Look below for lines that hold the string "RingId" and copy each one.

SOURCE MATERIAL section start

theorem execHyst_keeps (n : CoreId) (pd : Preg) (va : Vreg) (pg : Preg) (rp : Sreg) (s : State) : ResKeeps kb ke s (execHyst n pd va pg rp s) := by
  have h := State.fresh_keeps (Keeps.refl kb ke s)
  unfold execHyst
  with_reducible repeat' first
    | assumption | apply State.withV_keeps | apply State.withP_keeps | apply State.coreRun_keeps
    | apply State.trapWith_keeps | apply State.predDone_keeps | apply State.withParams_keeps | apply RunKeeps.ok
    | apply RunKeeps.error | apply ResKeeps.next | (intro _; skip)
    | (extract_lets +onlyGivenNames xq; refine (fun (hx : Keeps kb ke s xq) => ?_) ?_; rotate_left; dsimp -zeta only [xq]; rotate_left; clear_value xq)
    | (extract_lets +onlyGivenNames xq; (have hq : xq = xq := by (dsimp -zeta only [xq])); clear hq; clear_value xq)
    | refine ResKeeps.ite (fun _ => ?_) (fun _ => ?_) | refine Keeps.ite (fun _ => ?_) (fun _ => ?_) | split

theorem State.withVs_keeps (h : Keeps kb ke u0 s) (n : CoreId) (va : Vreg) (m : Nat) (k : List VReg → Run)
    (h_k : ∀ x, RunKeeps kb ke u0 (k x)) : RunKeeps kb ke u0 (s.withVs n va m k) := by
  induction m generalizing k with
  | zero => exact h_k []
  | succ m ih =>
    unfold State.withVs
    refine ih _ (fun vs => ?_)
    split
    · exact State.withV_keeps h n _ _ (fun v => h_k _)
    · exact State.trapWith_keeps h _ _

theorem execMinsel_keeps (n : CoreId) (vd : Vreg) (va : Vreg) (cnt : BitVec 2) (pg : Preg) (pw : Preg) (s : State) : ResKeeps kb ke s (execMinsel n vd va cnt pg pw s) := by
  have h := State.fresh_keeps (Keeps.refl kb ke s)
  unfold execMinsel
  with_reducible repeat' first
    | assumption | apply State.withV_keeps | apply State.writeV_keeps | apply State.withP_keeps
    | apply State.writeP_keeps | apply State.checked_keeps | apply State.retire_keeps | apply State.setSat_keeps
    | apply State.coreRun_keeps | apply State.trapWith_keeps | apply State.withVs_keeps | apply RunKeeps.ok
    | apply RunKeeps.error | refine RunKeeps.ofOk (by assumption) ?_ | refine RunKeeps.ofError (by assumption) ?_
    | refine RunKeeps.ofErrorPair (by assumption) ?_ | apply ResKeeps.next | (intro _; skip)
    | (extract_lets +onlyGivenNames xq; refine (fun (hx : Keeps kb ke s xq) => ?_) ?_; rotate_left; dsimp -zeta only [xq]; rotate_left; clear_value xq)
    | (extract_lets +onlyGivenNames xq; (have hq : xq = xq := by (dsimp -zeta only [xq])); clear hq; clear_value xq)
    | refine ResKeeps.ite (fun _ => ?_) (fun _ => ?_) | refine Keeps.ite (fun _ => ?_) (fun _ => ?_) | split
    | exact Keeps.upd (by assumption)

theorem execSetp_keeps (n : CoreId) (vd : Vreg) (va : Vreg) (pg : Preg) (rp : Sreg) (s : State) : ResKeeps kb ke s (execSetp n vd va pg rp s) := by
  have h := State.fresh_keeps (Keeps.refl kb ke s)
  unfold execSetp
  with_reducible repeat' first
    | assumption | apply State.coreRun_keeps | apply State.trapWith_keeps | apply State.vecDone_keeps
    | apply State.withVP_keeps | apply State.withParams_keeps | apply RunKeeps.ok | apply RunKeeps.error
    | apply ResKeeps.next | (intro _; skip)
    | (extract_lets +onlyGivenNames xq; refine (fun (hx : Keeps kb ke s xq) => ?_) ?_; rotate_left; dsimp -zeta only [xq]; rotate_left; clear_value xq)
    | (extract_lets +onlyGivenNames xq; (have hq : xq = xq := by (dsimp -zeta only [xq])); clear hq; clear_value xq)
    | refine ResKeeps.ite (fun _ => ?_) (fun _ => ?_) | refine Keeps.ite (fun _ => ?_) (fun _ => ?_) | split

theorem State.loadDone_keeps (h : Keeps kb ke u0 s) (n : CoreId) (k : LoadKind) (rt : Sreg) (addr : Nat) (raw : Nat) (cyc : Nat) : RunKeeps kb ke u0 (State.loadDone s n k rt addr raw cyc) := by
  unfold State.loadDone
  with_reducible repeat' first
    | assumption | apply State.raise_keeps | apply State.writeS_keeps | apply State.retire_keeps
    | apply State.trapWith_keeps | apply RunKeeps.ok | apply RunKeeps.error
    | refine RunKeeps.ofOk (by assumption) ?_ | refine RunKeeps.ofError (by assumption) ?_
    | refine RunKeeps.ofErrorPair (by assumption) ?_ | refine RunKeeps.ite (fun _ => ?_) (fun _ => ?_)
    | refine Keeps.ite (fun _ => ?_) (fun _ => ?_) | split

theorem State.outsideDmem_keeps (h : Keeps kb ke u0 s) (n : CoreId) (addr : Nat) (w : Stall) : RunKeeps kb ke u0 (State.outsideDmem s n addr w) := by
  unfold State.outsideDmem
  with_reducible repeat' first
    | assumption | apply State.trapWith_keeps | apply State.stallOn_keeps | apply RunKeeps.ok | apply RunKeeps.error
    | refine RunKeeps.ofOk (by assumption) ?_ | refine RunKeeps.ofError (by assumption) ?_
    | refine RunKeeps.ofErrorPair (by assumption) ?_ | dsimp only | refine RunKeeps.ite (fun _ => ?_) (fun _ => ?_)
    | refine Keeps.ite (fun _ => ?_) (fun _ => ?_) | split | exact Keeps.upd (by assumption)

SOURCE MATERIAL section end
SOURCE MATERIAL section start

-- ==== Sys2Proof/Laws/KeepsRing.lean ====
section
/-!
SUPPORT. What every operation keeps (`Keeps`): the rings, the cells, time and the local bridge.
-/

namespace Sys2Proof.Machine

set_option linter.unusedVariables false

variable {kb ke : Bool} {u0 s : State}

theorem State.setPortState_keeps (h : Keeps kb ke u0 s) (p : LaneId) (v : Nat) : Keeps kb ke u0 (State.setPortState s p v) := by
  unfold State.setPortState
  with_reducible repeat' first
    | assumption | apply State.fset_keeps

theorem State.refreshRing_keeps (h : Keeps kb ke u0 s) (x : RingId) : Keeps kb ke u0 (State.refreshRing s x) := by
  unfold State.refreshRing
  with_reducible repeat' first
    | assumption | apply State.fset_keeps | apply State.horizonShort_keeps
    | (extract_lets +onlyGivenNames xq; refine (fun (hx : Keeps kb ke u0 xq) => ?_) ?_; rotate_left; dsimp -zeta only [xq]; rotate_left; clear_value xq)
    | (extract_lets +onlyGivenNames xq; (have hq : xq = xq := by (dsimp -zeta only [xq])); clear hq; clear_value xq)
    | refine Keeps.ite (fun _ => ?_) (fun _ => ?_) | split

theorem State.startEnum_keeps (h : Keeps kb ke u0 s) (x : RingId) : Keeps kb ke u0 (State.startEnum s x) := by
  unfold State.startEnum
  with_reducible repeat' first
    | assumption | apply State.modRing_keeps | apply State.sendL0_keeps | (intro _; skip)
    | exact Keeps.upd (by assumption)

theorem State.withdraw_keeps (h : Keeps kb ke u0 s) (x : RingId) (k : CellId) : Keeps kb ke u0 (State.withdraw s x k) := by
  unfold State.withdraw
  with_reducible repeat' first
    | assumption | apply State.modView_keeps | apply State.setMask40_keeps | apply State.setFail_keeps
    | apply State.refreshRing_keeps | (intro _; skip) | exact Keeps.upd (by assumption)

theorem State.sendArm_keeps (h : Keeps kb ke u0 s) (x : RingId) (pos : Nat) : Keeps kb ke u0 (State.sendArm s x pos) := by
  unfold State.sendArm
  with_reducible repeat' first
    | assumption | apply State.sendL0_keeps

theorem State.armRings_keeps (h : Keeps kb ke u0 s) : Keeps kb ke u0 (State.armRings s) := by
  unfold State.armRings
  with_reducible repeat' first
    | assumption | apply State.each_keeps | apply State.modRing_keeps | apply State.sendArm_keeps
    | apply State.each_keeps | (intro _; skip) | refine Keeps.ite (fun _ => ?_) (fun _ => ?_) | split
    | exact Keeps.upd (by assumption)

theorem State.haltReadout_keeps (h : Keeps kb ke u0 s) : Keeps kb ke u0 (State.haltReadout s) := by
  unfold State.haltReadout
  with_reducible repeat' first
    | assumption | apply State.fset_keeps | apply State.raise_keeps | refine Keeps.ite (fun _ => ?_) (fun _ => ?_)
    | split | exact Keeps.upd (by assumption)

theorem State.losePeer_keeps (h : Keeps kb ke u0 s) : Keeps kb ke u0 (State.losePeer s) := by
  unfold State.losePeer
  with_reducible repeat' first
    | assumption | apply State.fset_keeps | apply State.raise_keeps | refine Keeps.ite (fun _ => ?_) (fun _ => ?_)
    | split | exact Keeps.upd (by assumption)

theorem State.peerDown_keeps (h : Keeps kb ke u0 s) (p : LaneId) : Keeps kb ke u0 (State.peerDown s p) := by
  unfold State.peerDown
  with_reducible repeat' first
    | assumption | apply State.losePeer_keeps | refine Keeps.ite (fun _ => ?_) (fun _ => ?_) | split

SOURCE MATERIAL section end

_ANSWER TO THIS PROBLEM_
theorem State.refreshRing_keeps (h : Keeps kb ke u0 s) (x : RingId) : Keeps kb ke u0 (State.refreshRing s x) := by
theorem State.startEnum_keeps (h : Keeps kb ke u0 s) (x : RingId) : Keeps kb ke u0 (State.startEnum s x) := by
theorem State.withdraw_keeps (h : Keeps kb ke u0 s) (x : RingId) (k : CellId) : Keeps kb ke u0 (State.withdraw s x k) := by
theorem State.sendArm_keeps (h : Keeps kb ke u0 s) (x : RingId) (pos : Nat) : Keeps kb ke u0 (State.sendArm s x pos) := by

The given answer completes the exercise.